(About this exercise)
Type out the full set of entries again, unchanged.

Dataset entries:
· · · · ·

theorem Dev.disown_of_none {f : Owner → Bool} (h : ∀ x ∈ d.fab.entries, f x.2.owner = false) : d.disown f = d := by
  have same : d.fab.entries.map (fun x => if f x.2.owner then (x.1, { x.2 with discard := true, waitUntil := none }) else x)
      = d.fab.entries :=
    (List.map_congr_left fun x hx => if_neg (by simp [h x hx])).trans (List.map_id d.fab.entries)
  rw [Dev.disown, same]

theorem Dev.takeAnswer_of_no_entry (h : ∀ x ∈ d.fab.entries, x.1 ≠ p.tag) : d.takeAnswer p = d := by
  have unknown : d.fab.entries.find? (fun x => x.1 == p.tag) = none := by simpa using h
  rw [Dev.takeAnswer, unknown]

/-- The unit of a request has answered: what its GEN and INC are is learnt, and the request's entry is closed. -/
def Dev.answerSeen (d : Dev) (q p : Packet) : Dev := (d.learn q.dest q.unit p.gen p.inc).closeEntry p.tag

/-- What the cache holds of a unit just learnt is what was learnt of it. -/
theorem Dev.answerSeen_cached (q : Packet) : (d.answerSeen q p).cached q.dest q.unit = some (p.gen, p.inc) := by
  simp [Dev.answerSeen, Dev.cached, Dev.closeEntry, Dev.learn]

section

variable (entry : d.fab.entries = [(p.tag, e)]) (use : e.useCount = p.useCount) (fits : answerFits e.packet p = true)
include entry use fits

/-- An answer to the one entry there is, whose owner is gone. -/
theorem Dev.takeAnswer_of_discard (gone : e.discard = true) :
    ∃ r, d.takeAnswer p = r ∧ r = { d with fab := r.fab } ∧ r.fab.entries = []
      ∧ r.cached e.packet.dest e.packet.unit = some (p.gen, p.inc) := by
  refine ⟨(d.disown (· == .query p.tag)).answerSeen e.packet p, ?_, rfl, ?_, Dev.answerSeen_cached _⟩
  · simp [Dev.takeAnswer, entry, use, fits, gone, Dev.answerSeen]
  · rw [Dev.answerSeen, Dev.closeEntry, Dev.learn, Dev.disown]
    dsimp only
    rw [entry]
    simp only [List.map_cons, List.map_nil]
    split <;> simp [eraseKey]

variable (live : e.discard = false) (fresh : d.cached e.packet.dest e.packet.unit = none)
include live fresh

/-- The data of a read go to the command that fetches. -/
theorem Dev.takeAnswer_of_fetch {c : Fin 16} {seq : W32} {bs : List Byte} (hp : p.type = .readResp) (own : e.owner = .fetch c seq)
    (data : responseData p = some bs) :
    d.takeAnswer p = (d.answerSeen e.packet p).modCmd c seq fun k => { k with fetched := k.fetched ++ [(ackKey e.packet, bs)] } := by
  have kept : d.disown (· == .query p.tag) = d := Dev.disown_of_none (by simp [entry, own])
  simp [Dev.takeAnswer, entry, use, fits, kept, live, Dev.learntSince, fresh, hp, data, Dev.finalAnswer, own, Dev.answerSeen]

/-- The acknowledgement of a write goes to the culvert's piece. -/
theorem Dev.takeAnswer_of_culvert {inst : Nat} {c : Fin 16} {seq : W32} {idx : Nat} (hp : p.type = .reply)
    (own : e.owner = .culvert inst c seq idx) (ok : p.status = stOk) :
    d.takeAnswer p = (d.answerSeen e.packet p).modPiece c seq idx fun u =>
      { u with rx := u.rx ++ [(ackKey e.packet, [])], still := 0 } := by
  have kept : d.disown (· == .query p.tag) = d := Dev.disown_of_none (by simp [entry, own])
  simp [Dev.takeAnswer, entry, use, fits, kept, live, Dev.learntSince, fresh, hp, ok, Dev.finalAnswer, own, Dev.answerSeen,
    stOk, stInService, stStale, stBusy]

· · · · ·

(Written solution)
theorem Dev.disown_of_none {f : Owner → Bool} (h : ∀ x ∈ d.fab.entries, f x.2.owner = false) : d.disown f = d := by
  have same : d.fab.entries.map (fun x => if f x.2.owner then (x.1, { x.2 with discard := true, waitUntil := none }) else x)
      = d.fab.entries :=
    (List.map_congr_left fun x hx => if_neg (by simp [h x hx])).trans (List.map_id d.fab.entries)
  rw [Dev.disown, same]

theorem Dev.takeAnswer_of_no_entry (h : ∀ x ∈ d.fab.entries, x.1 ≠ p.tag) : d.takeAnswer p = d := by
  have unknown : d.fab.entries.find? (fun x => x.1 == p.tag) = none := by simpa using h
  rw [Dev.takeAnswer, unknown]

/-- The unit of a request has answered: what its GEN and INC are is learnt, and the request's entry is closed. -/
def Dev.answerSeen (d : Dev) (q p : Packet) : Dev := (d.learn q.dest q.unit p.gen p.inc).closeEntry p.tag

/-- What the cache holds of a unit just learnt is what was learnt of it. -/
theorem Dev.answerSeen_cached (q : Packet) : (d.answerSeen q p).cached q.dest q.unit = some (p.gen, p.inc) := by
  simp [Dev.answerSeen, Dev.cached, Dev.closeEntry, Dev.learn]

section

variable (entry : d.fab.entries = [(p.tag, e)]) (use : e.useCount = p.useCount) (fits : answerFits e.packet p = true)
include entry use fits

/-- An answer to the one entry there is, whose owner is gone. -/
theorem Dev.takeAnswer_of_discard (gone : e.discard = true) :
    ∃ r, d.takeAnswer p = r ∧ r = { d with fab := r.fab } ∧ r.fab.entries = []
      ∧ r.cached e.packet.dest e.packet.unit = some (p.gen, p.inc) := by
  refine ⟨(d.disown (· == .query p.tag)).answerSeen e.packet p, ?_, rfl, ?_, Dev.answerSeen_cached _⟩
  · simp [Dev.takeAnswer, entry, use, fits, gone, Dev.answerSeen]
  · rw [Dev.answerSeen, Dev.closeEntry, Dev.learn, Dev.disown]
    dsimp only
    rw [entry]
    simp only [List.map_cons, List.map_nil]
    split <;> simp [eraseKey]

variable (live : e.discard = false) (fresh : d.cached e.packet.dest e.packet.unit = none)
include live fresh

/-- The data of a read go to the command that fetches. -/
theorem Dev.takeAnswer_of_fetch {c : Fin 16} {seq : W32} {bs : List Byte} (hp : p.type = .readResp) (own : e.owner = .fetch c seq)
    (data : responseData p = some bs) :
    d.takeAnswer p = (d.answerSeen e.packet p).modCmd c seq fun k => { k with fetched := k.fetched ++ [(ackKey e.packet, bs)] } := by
  have kept : d.disown (· == .query p.tag) = d := Dev.disown_of_none (by simp [entry, own])
  simp [Dev.takeAnswer, entry, use, fits, kept, live, Dev.learntSince, fresh, hp, data, Dev.finalAnswer, own, Dev.answerSeen]

/-- The acknowledgement of a write goes to the culvert's piece. -/
theorem Dev.takeAnswer_of_culvert {inst : Nat} {c : Fin 16} {seq : W32} {idx : Nat} (hp : p.type = .reply)
    (own : e.owner = .culvert inst c seq idx) (ok : p.status = stOk) :
    d.takeAnswer p = (d.answerSeen e.packet p).modPiece c seq idx fun u =>
      { u with rx := u.rx ++ [(ackKey e.packet, [])], still := 0 } := by
  have kept : d.disown (· == .query p.tag) = d := Dev.disown_of_none (by simp [entry, own])
  simp [Dev.takeAnswer, entry, use, fits, kept, live, Dev.learntSince, fresh, hp, ok, Dev.finalAnswer, own, Dev.answerSeen,
    stOk, stInService, stStale, stBusy]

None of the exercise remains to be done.